▶ [Work to complete]: Each record below should be repeated precisely as written.

▶ [Supplied records]:

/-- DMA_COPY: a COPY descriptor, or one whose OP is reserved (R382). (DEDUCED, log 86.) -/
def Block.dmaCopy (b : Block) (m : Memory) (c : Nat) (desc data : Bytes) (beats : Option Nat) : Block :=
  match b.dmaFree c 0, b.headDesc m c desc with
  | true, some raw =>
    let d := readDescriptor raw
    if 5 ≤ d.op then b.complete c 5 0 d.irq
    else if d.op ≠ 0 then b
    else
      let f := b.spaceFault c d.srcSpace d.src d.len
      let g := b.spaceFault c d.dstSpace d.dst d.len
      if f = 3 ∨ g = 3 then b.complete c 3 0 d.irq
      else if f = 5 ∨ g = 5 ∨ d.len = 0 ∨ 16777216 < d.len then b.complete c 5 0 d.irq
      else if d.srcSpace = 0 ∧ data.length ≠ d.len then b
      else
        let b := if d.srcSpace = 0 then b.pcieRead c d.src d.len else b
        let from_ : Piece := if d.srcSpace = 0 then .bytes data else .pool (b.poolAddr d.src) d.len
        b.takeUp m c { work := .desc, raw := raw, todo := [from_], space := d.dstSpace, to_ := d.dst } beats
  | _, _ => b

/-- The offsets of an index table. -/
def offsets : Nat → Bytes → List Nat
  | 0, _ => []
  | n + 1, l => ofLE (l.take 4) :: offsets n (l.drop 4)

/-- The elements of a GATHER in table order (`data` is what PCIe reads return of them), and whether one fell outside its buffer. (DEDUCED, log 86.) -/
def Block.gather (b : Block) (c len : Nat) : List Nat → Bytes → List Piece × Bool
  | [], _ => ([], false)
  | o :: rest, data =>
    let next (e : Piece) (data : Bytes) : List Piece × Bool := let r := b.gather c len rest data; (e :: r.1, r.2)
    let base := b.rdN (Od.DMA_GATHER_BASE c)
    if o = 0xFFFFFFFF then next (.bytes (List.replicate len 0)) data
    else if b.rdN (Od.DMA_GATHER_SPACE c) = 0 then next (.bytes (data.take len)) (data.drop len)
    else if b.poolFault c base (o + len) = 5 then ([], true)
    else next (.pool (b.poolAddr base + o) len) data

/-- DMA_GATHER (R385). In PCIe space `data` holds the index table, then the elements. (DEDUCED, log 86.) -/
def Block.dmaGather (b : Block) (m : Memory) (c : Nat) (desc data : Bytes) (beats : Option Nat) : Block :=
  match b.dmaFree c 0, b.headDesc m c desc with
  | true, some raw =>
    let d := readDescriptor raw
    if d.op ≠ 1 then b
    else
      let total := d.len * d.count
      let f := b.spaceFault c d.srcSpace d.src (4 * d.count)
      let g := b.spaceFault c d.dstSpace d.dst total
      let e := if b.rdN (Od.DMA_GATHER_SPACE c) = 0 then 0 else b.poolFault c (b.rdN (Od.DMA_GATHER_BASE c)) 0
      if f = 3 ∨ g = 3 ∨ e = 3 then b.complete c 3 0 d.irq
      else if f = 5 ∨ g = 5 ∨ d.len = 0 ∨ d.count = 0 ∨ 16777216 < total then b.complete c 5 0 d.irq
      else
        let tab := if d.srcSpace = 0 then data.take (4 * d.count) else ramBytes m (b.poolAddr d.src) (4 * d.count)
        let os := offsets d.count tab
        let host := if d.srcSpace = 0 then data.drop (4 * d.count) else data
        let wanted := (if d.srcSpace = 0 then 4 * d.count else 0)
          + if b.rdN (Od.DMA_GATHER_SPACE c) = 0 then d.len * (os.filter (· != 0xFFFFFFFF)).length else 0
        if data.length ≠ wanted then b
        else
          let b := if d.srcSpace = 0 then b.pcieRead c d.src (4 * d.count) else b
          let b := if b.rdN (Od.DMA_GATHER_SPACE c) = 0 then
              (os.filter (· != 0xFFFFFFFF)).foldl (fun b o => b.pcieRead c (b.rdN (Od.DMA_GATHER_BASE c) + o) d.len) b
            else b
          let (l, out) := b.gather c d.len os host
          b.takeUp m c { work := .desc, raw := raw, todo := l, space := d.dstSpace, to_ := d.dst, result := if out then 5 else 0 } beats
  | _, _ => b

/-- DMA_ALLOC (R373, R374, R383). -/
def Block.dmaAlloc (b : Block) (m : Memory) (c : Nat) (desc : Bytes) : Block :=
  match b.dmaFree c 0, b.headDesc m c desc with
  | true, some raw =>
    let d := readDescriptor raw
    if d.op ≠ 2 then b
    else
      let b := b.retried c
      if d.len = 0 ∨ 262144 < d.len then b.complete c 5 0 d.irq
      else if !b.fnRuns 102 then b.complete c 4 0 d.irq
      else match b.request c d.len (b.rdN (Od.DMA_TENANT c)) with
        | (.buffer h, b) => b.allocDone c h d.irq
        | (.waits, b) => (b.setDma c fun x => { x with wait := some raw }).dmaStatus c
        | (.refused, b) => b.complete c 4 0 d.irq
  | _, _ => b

▶ [Solution for this task]:
/-- DMA_COPY: a COPY descriptor, or one whose OP is reserved (R382). (DEDUCED, log 86.) -/
def Block.dmaCopy (b : Block) (m : Memory) (c : Nat) (desc data : Bytes) (beats : Option Nat) : Block :=
  match b.dmaFree c 0, b.headDesc m c desc with
  | true, some raw =>
    let d := readDescriptor raw
    if 5 ≤ d.op then b.complete c 5 0 d.irq
    else if d.op ≠ 0 then b
    else
      let f := b.spaceFault c d.srcSpace d.src d.len
      let g := b.spaceFault c d.dstSpace d.dst d.len
      if f = 3 ∨ g = 3 then b.complete c 3 0 d.irq
      else if f = 5 ∨ g = 5 ∨ d.len = 0 ∨ 16777216 < d.len then b.complete c 5 0 d.irq
      else if d.srcSpace = 0 ∧ data.length ≠ d.len then b
      else
        let b := if d.srcSpace = 0 then b.pcieRead c d.src d.len else b
        let from_ : Piece := if d.srcSpace = 0 then .bytes data else .pool (b.poolAddr d.src) d.len
        b.takeUp m c { work := .desc, raw := raw, todo := [from_], space := d.dstSpace, to_ := d.dst } beats
  | _, _ => b

/-- The offsets of an index table. -/
def offsets : Nat → Bytes → List Nat
  | 0, _ => []
  | n + 1, l => ofLE (l.take 4) :: offsets n (l.drop 4)

/-- The elements of a GATHER in table order (`data` is what PCIe reads return of them), and whether one fell outside its buffer. (DEDUCED, log 86.) -/
def Block.gather (b : Block) (c len : Nat) : List Nat → Bytes → List Piece × Bool
  | [], _ => ([], false)
  | o :: rest, data =>
    let next (e : Piece) (data : Bytes) : List Piece × Bool := let r := b.gather c len rest data; (e :: r.1, r.2)
    let base := b.rdN (Od.DMA_GATHER_BASE c)
    if o = 0xFFFFFFFF then next (.bytes (List.replicate len 0)) data
    else if b.rdN (Od.DMA_GATHER_SPACE c) = 0 then next (.bytes (data.take len)) (data.drop len)
    else if b.poolFault c base (o + len) = 5 then ([], true)
    else next (.pool (b.poolAddr base + o) len) data

/-- DMA_GATHER (R385). In PCIe space `data` holds the index table, then the elements. (DEDUCED, log 86.) -/
def Block.dmaGather (b : Block) (m : Memory) (c : Nat) (desc data : Bytes) (beats : Option Nat) : Block :=
  match b.dmaFree c 0, b.headDesc m c desc with
  | true, some raw =>
    let d := readDescriptor raw
    if d.op ≠ 1 then b
    else
      let total := d.len * d.count
      let f := b.spaceFault c d.srcSpace d.src (4 * d.count)
      let g := b.spaceFault c d.dstSpace d.dst total
      let e := if b.rdN (Od.DMA_GATHER_SPACE c) = 0 then 0 else b.poolFault c (b.rdN (Od.DMA_GATHER_BASE c)) 0
      if f = 3 ∨ g = 3 ∨ e = 3 then b.complete c 3 0 d.irq
      else if f = 5 ∨ g = 5 ∨ d.len = 0 ∨ d.count = 0 ∨ 16777216 < total then b.complete c 5 0 d.irq
      else
        let tab := if d.srcSpace = 0 then data.take (4 * d.count) else ramBytes m (b.poolAddr d.src) (4 * d.count)
        let os := offsets d.count tab
        let host := if d.srcSpace = 0 then data.drop (4 * d.count) else data
        let wanted := (if d.srcSpace = 0 then 4 * d.count else 0)
          + if b.rdN (Od.DMA_GATHER_SPACE c) = 0 then d.len * (os.filter (· != 0xFFFFFFFF)).length else 0
        if data.length ≠ wanted then b
        else
          let b := if d.srcSpace = 0 then b.pcieRead c d.src (4 * d.count) else b
          let b := if b.rdN (Od.DMA_GATHER_SPACE c) = 0 then
              (os.filter (· != 0xFFFFFFFF)).foldl (fun b o => b.pcieRead c (b.rdN (Od.DMA_GATHER_BASE c) + o) d.len) b
            else b
          let (l, out) := b.gather c d.len os host
          b.takeUp m c { work := .desc, raw := raw, todo := l, space := d.dstSpace, to_ := d.dst, result := if out then 5 else 0 } beats
  | _, _ => b

/-- DMA_ALLOC (R373, R374, R383). -/
def Block.dmaAlloc (b : Block) (m : Memory) (c : Nat) (desc : Bytes) : Block :=
  match b.dmaFree c 0, b.headDesc m c desc with
  | true, some raw =>
    let d := readDescriptor raw
    if d.op ≠ 2 then b
    else
      let b := b.retried c
      if d.len = 0 ∨ 262144 < d.len then b.complete c 5 0 d.irq
      else if !b.fnRuns 102 then b.complete c 4 0 d.irq
      else match b.request c d.len (b.rdN (Od.DMA_TENANT c)) with
        | (.buffer h, b) => b.allocDone c h d.irq
        | (.waits, b) => (b.setDma c fun x => { x with wait := some raw }).dmaStatus c
        | (.refused, b) => b.complete c 4 0 d.irq
  | _, _ => b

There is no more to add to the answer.